Сдавленный смех: Сергей Минаев — о том, как смеяться в эпоху всеобщей политкорректности
Роберт Манкофф, бывший редактор раздела комиксов The New Yorker, рассуждая о природе юмора, рассказывал о том, как во время презентации он продемонстрировал аудитории карикатуру, на которой изображены виселица и ступени, ведущие к ней. А рядом — специальный пологий подъем для инвалидов. Когда аудитория увидела картинку, раздались смешки: «пфф», «пфф». Если бы люди смотрели на карикатуру без свидетелей, они смеялись бы во все горло. Но в коллективе все вспоминают, что смеяться над инвалидами нельзя, казни — это плохо и вообще эту карикатуру нужно осудить — чтобы все забыли про сдавленное «пфф» в самом начале сцены.
С юмором в двадцать первом веке тяжело. По большому счету, шутить стало вообще невозможно без риска нарваться на неприятности. Одни остроты теперь неполиткорректные, другие — сексистские, третьи — нетолерантные. Здесь ты можешь задеть национальный вопрос, там — поддеть патриотизм, а тут вообще издеваешься над великой историей страны. Но и бегство с политической поляны в социальную не спасает. Нельзя шутить про женщин, геев, лесбиянок, патриотов, веганов, сектантов, либералов, трансгендеров, людей старых и людей молодых, нельзя шутить про тупых, толстых, худых и так далее.
Единственный безопасный объект — богатый белый мужчина средних лет, пышущий здоровьем. Высмеивать его теперь считается хорошим тоном. Да что там высмеивать, лучше бы его, конечно, травить и всячески над ним издеваться всем толерантным обозом. Но это довольно трудно сделать в силу того, что медийные загоны для коллективной травли в основном принадлежат тем самым богатым белым мужчинам средних лет.
Справа юмор теснит цензура, слева — нетерпимость гражданского общества. И вместо того чтобы посмеяться над собой, люди выбирают путь лицемерного покаяния.
Человечество, ранее каявшееся в церквях, теперь предпочитает делать это на площадках телевизионных ток-шоу.

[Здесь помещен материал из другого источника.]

/-- The outputs after an OK of the encoder's commands (spec/30_encoding.md R71, R72): after an accepted SETB the status alone,
after SNAP `RSP_PACKED[i]` is cell `i`, after TGRP `RSP_GROUPS[g]` is flag `g`, with status OK and 0 on every payload output
that does not belong to the command. The premise is the model's reading of R142 (notes/assumptions/3.md). -/
def Obligations.EncoderCommandsDriveTheirPorts : Prop :=
  ∀ s : State, s.wasReset = true →
    (∀ index value, 0 ≤ index → index < 128 → ∃ t r, exec (.setb index value) s = .next t ∧
      t.responses = r :: s.responses ∧
      r.ports = {
        rspStatus := 0x0#4, rspPacked := 0, rspGroups := 0, rspEbi := 0, rspPbs := 0, rspCpo := 0, rspNcoef := 0
        rspPcoef := 0, rspNsat := 0, rspPsat := 0, rspDband := 0 }) ∧
    (∃ r packed, exec .snap s = .next { s with responses := r :: s.responses } ∧
      (∀ i, i < 128 → packed.getLsbD i = s.cell i) ∧
      r.ports = {
        rspStatus := 0x0#4, rspPacked := packed, rspGroups := 0, rspEbi := 0, rspPbs := 0, rspCpo := 0, rspNcoef := 0
        rspPcoef := 0, rspNsat := 0, rspPsat := 0, rspDband := 0 }) ∧
    (∃ r groups, exec .tgrp s = .next { s with responses := r :: s.responses } ∧
      (∀ g, g < 8 → groups.getLsbD g = s.flag g) ∧
      r.ports = {
        rspStatus := 0x0#4, rspPacked := 0, rspGroups := groups, rspEbi := 0, rspPbs := 0, rspCpo := 0, rspNcoef := 0
        rspPcoef := 0, rspNsat := 0, rspPsat := 0, rspDband := 0 })

/-! ### Errors and responses -/

/-- The exact cause of each error kind of the operations, and that no other command or operand raises one
(spec/60_exceptions.md R120). -/
def Obligations.ErrorCausesAreExact : Prop :=
  ∀ (i : Instr) (s t : State) (k : ErrorKind), exec i s = .next t →
    (t.responses.head? = some (.error k) ↔
      (k = .outOfRange ∧ ∃ index value, i = .setb index value ∧ (index < 0 ∨ 128 ≤ index)) ∨
      (k = .missingBuffer ∧ i = .decc none) ∨
      (k = .truncated ∧ ∃ len, i = .decc (some len) ∧ len < 15) ∨
      (k = .unknownVariant ∧ ∃ len, i = .decc (some len) ∧ 15 ≤ len ∧ 2 ≤ ((s.rbByte 2).extractLsb' 0 4).toNat))

/-- A command word that is answered with an error has changed nothing: neither the block nor what the host holds
(spec/60_exceptions.md R123). -/
def Obligations.ErrorsLeaveTheStateUntouched : Prop :=
  ∀ (s t : State) (w : Word) (rest : List HostAction) (k : ErrorKind), s.pending = .issue w :: rest →
    step s = .next t → t.responses.head? = some (.error k) →
    t = { s with pending := rest, responses := .error k :: s.responses }

/-- The status codes, and that 0x5 to 0xE are never produced (spec/60_exceptions.md R121). -/
def Obligations.StatusCodesAreTheTables : Prop :=
  (∀ p, (Response.ok p).ports.rspStatus = 0x0#4) ∧
  (Response.error .outOfRange).ports.rspStatus = 0x1#4 ∧ (Response.error .missingBuffer).ports.rspStatus = 0x2#4 ∧
  (Response.error .truncated).ports.rspStatus = 0x3#4 ∧ (Response.error .unknownVariant).ports.rspStatus = 0x4#4 ∧
  (Response.error .illegalCommand).ports.rspStatus = 0xF#4 ∧
  ∀ r : Response, ¬ (0x5#4 ≤ r.ports.rspStatus ∧ r.ports.rspStatus ≤ 0xE#4)

/-- With an error status every payload output is 0 (spec/60_exceptions.md R124). -/
def Obligations.ErrorsDriveNoPayload : Prop :=
  ∀ k : ErrorKind, (Response.error k).ports =
    { rspStatus := k.code, rspPacked := 0, rspGroups := 0, rspEbi := 0, rspPbs := 0, rspCpo := 0, rspNcoef := 0,
      rspPcoef := 0, rspNsat := 0, rspPsat := 0, rspDband := 0 }

/-- A step adds at most one response, exactly one when it takes a command word, and never alters one already given
(spec/30_encoding.md R71; spec/41_decoder.md R108; spec/70_reset_and_hazards.md R140). -/
def Obligations.OneResponsePerCommandNeverAltered : Prop :=
  ∀ s t : State, step s = .next t →
    (∀ w rest, s.pending = .issue w :: rest → ∃ r, t.responses = r :: s.responses) ∧
    ((∀ w rest, s.pending ≠ .issue w :: rest) → t.responses = s.responses)

/-- On a block that was reset a step always answers, whatever the host does next; and on every block, reset or not, a step with
nothing pending holds the whole state (spec/60_exceptions.md R135). That a block without a command takes a step at all, and the
step of a buffer change, are the model's (notes/assumptions/8.md, 15.md); that a command answers is
spec/70_reset_and_hazards.md R151. -/
def Obligations.StepIsTotalAfterReset : Prop :=
  (∀ s : State, s.wasReset = true → ∃ t, step s = .next t ∧ t.wasReset = true) ∧
  (∀ s : State, s.pending = [] → step s = .next s)

/-- On a block that was reset every command word is answered, and `n` of them get exactly `n` responses
(spec/70_reset_and_hazards.md R151). -/
def Obligations.EveryCommandAnswers : Prop :=
  (∀ (s : State) (w : Word) (rest : List HostAction), s.wasReset = true → s.pending = .issue w :: rest →
    ∃ t r, step s = .next t ∧ t.responses = r :: s.responses ∧ t.pending = rest) ∧
  (∀ (s : State) (ws : List Word), s.wasReset = true → s.pending = ws.map .issue →
    ∃ t : State, Host.Core.run core ws.length s = .next t ∧ t.pending = [] ∧
      ∃ new, t.responses = new ++ s.responses ∧ new.length = ws.length)

/-! ### Frames and independence -/

/-- What a command leaves unchanged (spec/10_state.md R30): every byte the host drives, the host's list, every cell and every
flag but those an accepted SETB names; and it adds one response. -/
def Obligations.CommandFrame : Prop :=
  ∀ (i : Instr) (s t : State), exec i s = .next t →
    (∀ off, Memory.read t.rb off = Memory.read s.rb off) ∧ (∀ off, t.rbByte off = s.rbByte off) ∧
    t.rbEpoch = s.rbEpoch ∧ t.pending = s.pending ∧ t.wasReset = s.wasReset ∧
    (∃ r, t.responses = r :: s.responses) ∧
    (∀ j : Nat, j < 128 → (∀ value, i ≠ .setb j value) → t.cell j = s.cell j) ∧
    (∀ g : Nat, g < 8 → (∀ index value, i = .setb index value → index / 16 ≠ g) → t.flag g = s.flag g)

/-- A command's response and its effect depend on the block and its operands alone: not on earlier responses, so not on
earlier errors, and not on later commands (spec/00_scope.md R13; spec/60_exceptions.md R127). -/
def Obligations.CommandsIgnoreHistory : Prop :=
  ∀ (i : Instr) (s s' : State), s.bits = s'.bits → s.gmap = s'.gmap → s.wasReset = s'.wasReset →
    (∀ off, s.rbByte off = s'.rbByte off) →
    (exec i s = .refused .neverReset ∧ exec i s' = .refused .neverReset) ∨
    (∃ r bits gmap, exec i s = .next { s with bits := bits, gmap := gmap, responses := r :: s.responses } ∧
      exec i s' = .next { s' with bits := bits, gmap := gmap, responses := r :: s'.responses })

/-- The two units share nothing (spec/10_state.md R30; spec/00_scope.md R2): DECC answers the same for every encoder state, and
the encoder's commands do the same whatever the report buffer holds. -/
def Obligations.UnitsAreIndependent : Prop :=
  (∀ (s : State) (buffer : Option Nat), ∃ r, ∀ bits gmap wasReset,
    exec (.decc buffer) { s with bits := bits, gmap := gmap, wasReset := wasReset } =
      .next { s with bits := bits, gmap := gmap, wasReset := wasReset, responses := r :: s.responses }) ∧
  (∀ (i : Instr) (s : State), (∀ buffer, i ≠ .decc buffer) → s.wasReset = true → ∃ r bits gmap, ∀ rb rbEpoch,
    exec i { s with rb := rb, rbEpoch := rbEpoch } =
      .next { s with rb := rb, rbEpoch := rbEpoch, bits := bits, gmap := gmap, responses := r :: s.responses })

/-- SNAP, TGRP and DECC may be put anywhere between other commands: a command after one of them answers and does what it would
have answered and done before it (spec/20_memory.md R51(d)). -/
def Obligations.ReadsDoNotDisturb : Prop :=
  ∀ (i j : Instr) (s t : State), (∀ index value, i ≠ .setb index value) → exec i s = .next t →
    (exec j s = .refused .neverReset ∧ exec j t = .refused .neverReset) ∨
    (∃ r bits gmap, exec j s = .next { s with bits := bits, gmap := gmap, responses := r :: s.responses } ∧
      exec j t = .next { t with bits := bits, gmap := gmap, responses := r :: t.responses })

/-! ### The step, the host and reset -/

/-- A step runs the decoded command: on a command word that decodes to `i` it is `exec i` with the word taken from the host's
list (spec/00_scope.md R12; spec/30_encoding.md R73). That the word this pipeline places with `withFetchWord` is the one that runs
next is the model's choice and no rule of the spec (notes/assumptions/1.md, 14.md). -/
def Obligations.StepRunsTheDecodedCommand : Prop :=
  (∀ (s : State) (w : Word) (rest : List HostAction) (i : Instr), s.pending = .issue w :: rest → decode w = .ok i →
    step s = exec i { s with pending := rest }) ∧
  (∀ (s : State) (w : Nat) (i : Instr), w < 2 ^ 32 → decode (BitVec.ofNat 32 w) = .ok i →
    step (s.withFetchWord 32 w) = exec i s)

/-- Reset, from any state, clears all cells and all flags in one step and has no response (spec/70_reset_and_hazards.md
R141). -/
def Obligations.ResetClearsCellsAndFlags : Prop :=
  ∀ (s : State) (rest : List HostAction), s.pending = .assertReset :: rest →
    ∃ t, step s = .next t ∧ (∀ i, t.cell i = false) ∧ (∀ g, t.flag g = false) ∧
      t.responses = s.responses ∧ t.pending = rest

/-- After reset, and in the reset state, everything is 0: the first SNAP answers sixteen zero bytes and the first TGRP the empty
set (spec/10_state.md R29). -/
def Obligations.FirstReadsAfterResetAreZero : Prop :=
  (State.reset.bits = 0 ∧ State.reset.gmap = 0) ∧
  ∀ (s : State) (rest : List HostAction),
    s.pending = .assertReset :: .issue 0x20000000#32 :: .issue 0x30000000#32 :: rest →
    ∃ t : State, Host.Core.run core 3 s = .next t ∧
      t.responses = .ok (.groups 0x00#8) :: .ok (.packed (Vector.replicate 16 0x00#8)) :: s.responses

/-- Before the first reset the encoder's commands have no meaning, and DECC has the meaning it has after reset
(spec/70_reset_and_hazards.md R142). -/
def Obligations.NeverResetBlockRefusesTheEncoder : Prop :=
  State.reset.wasReset = true ∧
  ∀ s : State, s.wasReset = false →
    (∀ index value, exec (.setb index value) s = .refused .neverReset) ∧
    exec .snap s = .refused .neverReset ∧ exec .tgrp s = .refused .neverReset ∧
    ∀ buffer, ∃ r, exec (.decc buffer) s = .next { s with responses := r :: s.responses } ∧
      exec (.decc buffer) s.initialise = .next { s.initialise with responses := r :: s.responses }

/-- A change of the report buffer by the host touches no cell, no flag and no response, and leaves a never-reset block never reset;
each byte is the last one the host put at its offset, every other one stays (spec/00_scope.md R12; spec/20_memory.md R40, R41).
The form of the action is the model's choice (notes/assumptions/15.md). -/
def Obligations.BufferChangeTouchesOnlyItsBytes : Prop :=
  ∀ (s : State) (writes : List (Fin Config.bufferSpace × Byte)) (rest : List HostAction),
    s.pending = .changeBuffer writes :: rest →
    ∃ t, step s = .next t ∧ t.bits = s.bits ∧ t.gmap = s.gmap ∧ t.wasReset = s.wasReset ∧ t.responses = s.responses ∧
      t.pending = rest ∧
      ∀ off, Memory.read t.rb off =
        match writes.reverse.find? (fun x => x.1.val == off) with
        | some x => some x.2
        | none => Memory.read s.rb off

При этом каждый грешник предлагает зрителям смотреть на свое покаяние так, будто оно все еще происходит в церкви. Для полноты картины в какой-то момент в шоу действительно появляются попы, и все смешивается. Весь стандартный эмоциональный арсенал, принятый в ток-шоу, допустим: можно сопереживать, кричать, радоваться, проклинать, оскорблять и плакать. Нельзя лишь смеяться. В самом деле, смех оскорбляет покаяние. Дискредитирует его. Люди стесняются собственного смеха, как собственного пуза на пляже (впрочем, последнего теперь можно не стесняться: быть толстым — теперь значит быть бодипозитивным).
Во время подготовки «юмористического» номера мы попытались разобраться в том, что происходит с новыми именами, новыми темами и форматами и куда индустрия смеха движется. Главным открытием для нас стало то, что юмор по большому счету всем только мешает. Оскорбляет чувства верующих, разгибает моральные скрепы, издевается над святыми вещами (список святого постоянно дополняется).

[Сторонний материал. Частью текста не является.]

-- ==== Sys2Proof/Laws/Exec.lean ====
section
/-!
SUPPORT. Said once: what one command can do, and what one step can do. Every claim about all commands or all steps starts
from these two lemmas.
-/

namespace Sys2Proof.Machine

/-! ### One lemma for each meaning -/

theorem exec_setb_accepted {s : State} (hr : s.wasReset = true) {index : Int} (h0 : 0 ≤ index) (h1 : index < 128)
    (value : Bool) : exec (.setb index value) s =
      .next (((s.writeCell index.toNat value).touchGroup (groupOf index.toNat)).respond (.ok .empty)) := by
  simp [exec, execSetb, requireReset_of_wasReset hr, (indexInRange_iff index).2 ⟨h0, h1⟩, respondOk, conclude,
    Response.ofResult]

theorem exec_setb_rejected {s : State} (hr : s.wasReset = true) {index : Int} (h : index < 0 ∨ 128 ≤ index)
    (value : Bool) : exec (.setb index value) s = .next (s.respond (.error .outOfRange)) := by
  have hi : indexInRange index = false := by
    rw [Bool.eq_false_iff, ne_eq, indexInRange_iff]
    omega
  simp [exec, execSetb, requireReset_of_wasReset hr, hi, raise, conclude, Response.ofResult]

theorem exec_snap_of_wasReset {s : State} (hr : s.wasReset = true) :
    exec .snap s = .next (s.respond (.ok (.packed (pack s.bits)))) := by
  simp [exec, execSnap, requireReset_of_wasReset hr, respondOk, conclude, Response.ofResult]

theorem exec_tgrp_of_wasReset {s : State} (hr : s.wasReset = true) :
    exec .tgrp s = .next (s.respond (.ok (.groups s.gmap))) := by
  simp [exec, execTgrp, requireReset_of_wasReset hr, respondOk, conclude, Response.ofResult]

theorem exec_decc (buffer : Option Nat) (s : State) :
    exec (.decc buffer) s = .next (s.respond (Response.ofResult (decodeReport buffer s.rbByte))) := rfl

/-! ### All commands and all steps at once -/

/-- What a command that answers a next state has done: an accepted SETB, or one response and nothing else. -/
theorem exec_cases {i : Instr} {s t : State} (h : exec i s = .next t) :
    (∃ index value, i = .setb index value ∧ s.wasReset = true ∧ 0 ≤ index ∧ index < 128 ∧
      t = ((s.writeCell index.toNat value).touchGroup (groupOf index.toNat)).respond (.ok .empty)) ∨
    (∃ index value, i = .setb index value ∧ s.wasReset = true ∧ (index < 0 ∨ 128 ≤ index) ∧
      t = s.respond (.error .outOfRange)) ∨
    (i = .snap ∧ s.wasReset = true ∧ t = s.respond (.ok (.packed (pack s.bits)))) ∨
    (i = .tgrp ∧ s.wasReset = true ∧ t = s.respond (.ok (.groups s.gmap))) ∨
    (∃ buffer, i = .decc buffer ∧ t = s.respond (Response.ofResult (decodeReport buffer s.rbByte))) := by
  cases i with
  | setb index value =>
    obtain ⟨hr, h⟩ := requireReset_eq_next.1 h
    by_cases hi : indexInRange index = true
    · rw [if_pos hi] at h
      obtain ⟨h0, h1⟩ := (indexInRange_iff index).1 hi
      exact .inl ⟨index, value, rfl, hr, h0, h1, conclude_eq_next.1 h⟩
    · rw [if_neg hi] at h
      refine .inr (.inl ⟨index, value, rfl, hr, ?_, conclude_eq_next.1 h⟩)
      rw [indexInRange_iff] at hi
      omega
  | snap =>
    obtain ⟨hr, h⟩ := requireReset_eq_next.1 h
    exact .inr (.inr (.inl ⟨rfl, hr, conclude_eq_next.1 h⟩))
  | tgrp =>
    obtain ⟨hr, h⟩ := requireReset_eq_next.1 h
    exact .inr (.inr (.inr (.inl ⟨rfl, hr, conclude_eq_next.1 h⟩)))
  | decc buffer => exact .inr (.inr (.inr (.inr ⟨buffer, rfl, conclude_eq_next.1 h⟩)))

/-- What a step that answers a next state has done. -/
theorem step_cases {s t : State} (h : step s = .next t) :
    (s.pending = [] ∧ t = s) ∨
    (∃ rest, s.pending = .assertReset :: rest ∧ t = (s.awaiting rest).initialise) ∨
    (∃ writes rest, s.pending = .changeBuffer writes :: rest ∧ t = (s.awaiting rest).changeBuffer writes) ∨
    (∃ w rest i, s.pending = .issue w :: rest ∧ decode w = .ok i ∧ exec i (s.awaiting rest) = .next t) ∨
    (∃ w rest e, s.pending = .issue w :: rest ∧ decode w = .error e ∧
      t = (s.awaiting rest).respond (.error .illegalCommand)) := by
  unfold step advance at h
  cases hp : s.pending with
  | nil =>
    simp only [hp] at h
    exact .inl ⟨rfl, by simpa [eq_comm] using h⟩
  | cons a rest =>
    simp only [hp] at h
    cases a with
    | assertReset => exact .inr (.inl ⟨rest, rfl, by simpa [perform, eq_comm] using h⟩)
    | changeBuffer writes => exact .inr (.inr (.inl ⟨writes, rest, rfl, by simpa [perform, eq_comm] using h⟩))
    | issue w =>
      cases hd : decode w with
      | ok i => exact .inr (.inr (.inr (.inl ⟨w, rest, i, rfl, hd, by simpa [perform, runWord, hd] using h⟩)))
      | error e =>
        refine .inr (.inr (.inr (.inr ⟨w, rest, e, rfl, hd, ?_⟩)))
        have h' : raise .illegalCommand (s.awaiting rest) = .next t := by simpa [perform, runWord, hd] using h
        exact conclude_eq_next.1 h'

end Sys2Proof.Machine
end

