-- ==== Sys2Proof/Laws/PerInstr.lean ====
section
/-!
SUPPORT. A statement about every command as syntax: its word is one its own row of the opcode map selects
(spec/30_encoding.md R64).
-/

namespace Sys2Proof.Laws.EncodesRow

/-- The word of a command carries the fixed bits of the command's row, whatever its operands. -/
def Statement (i : Instr) : Prop := i.row.selects (encode i) = true

theorem setb (index : Int) (value : Bool) : Statement (.setb index value) := by
  have := (BitVec.ofInt 16 index).isLt
  have := Bool.toNat_lt value
  refine (setbRow_selects _).2 ?_
  rw [encode, toNat_assemble]
  simp only [BitVec.toNat_ofNat]
  omega

theorem snap : Statement .snap := by unfold Statement; decide

theorem tgrp : Statement .tgrp := by unfold Statement; decide

theorem decc (buffer : Option Nat) : Statement (.decc buffer) := by
  cases buffer with
  | none => unfold Statement; decide
  | some len =>
    have := (BitVec.ofNat 16 len).isLt
    refine (deccRow_selects _).2 ?_
    rw [encode, toNat_assemble]
    simp only [Bool.toNat_true, BitVec.toNat_ofNat]
    omega

end Sys2Proof.Laws.EncodesRow
end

Поэтому со всех сторон люди с хорошими лицами тянут руки, чтобы наложить их на дергающийся кадык юмора и придушить. Но юмор все равно выскальзывает. Он растекается в телеграм-каналы, YouTube, паблики ВК, частные залы для стендап-комедии — в любые закоулки, недоступные пока ревнителям общественной морали. И чем сильнее душат юмор, тем больше вокруг слышится «пфф», «пфф», «пфф».
В конце концов только это «пфф» и остается.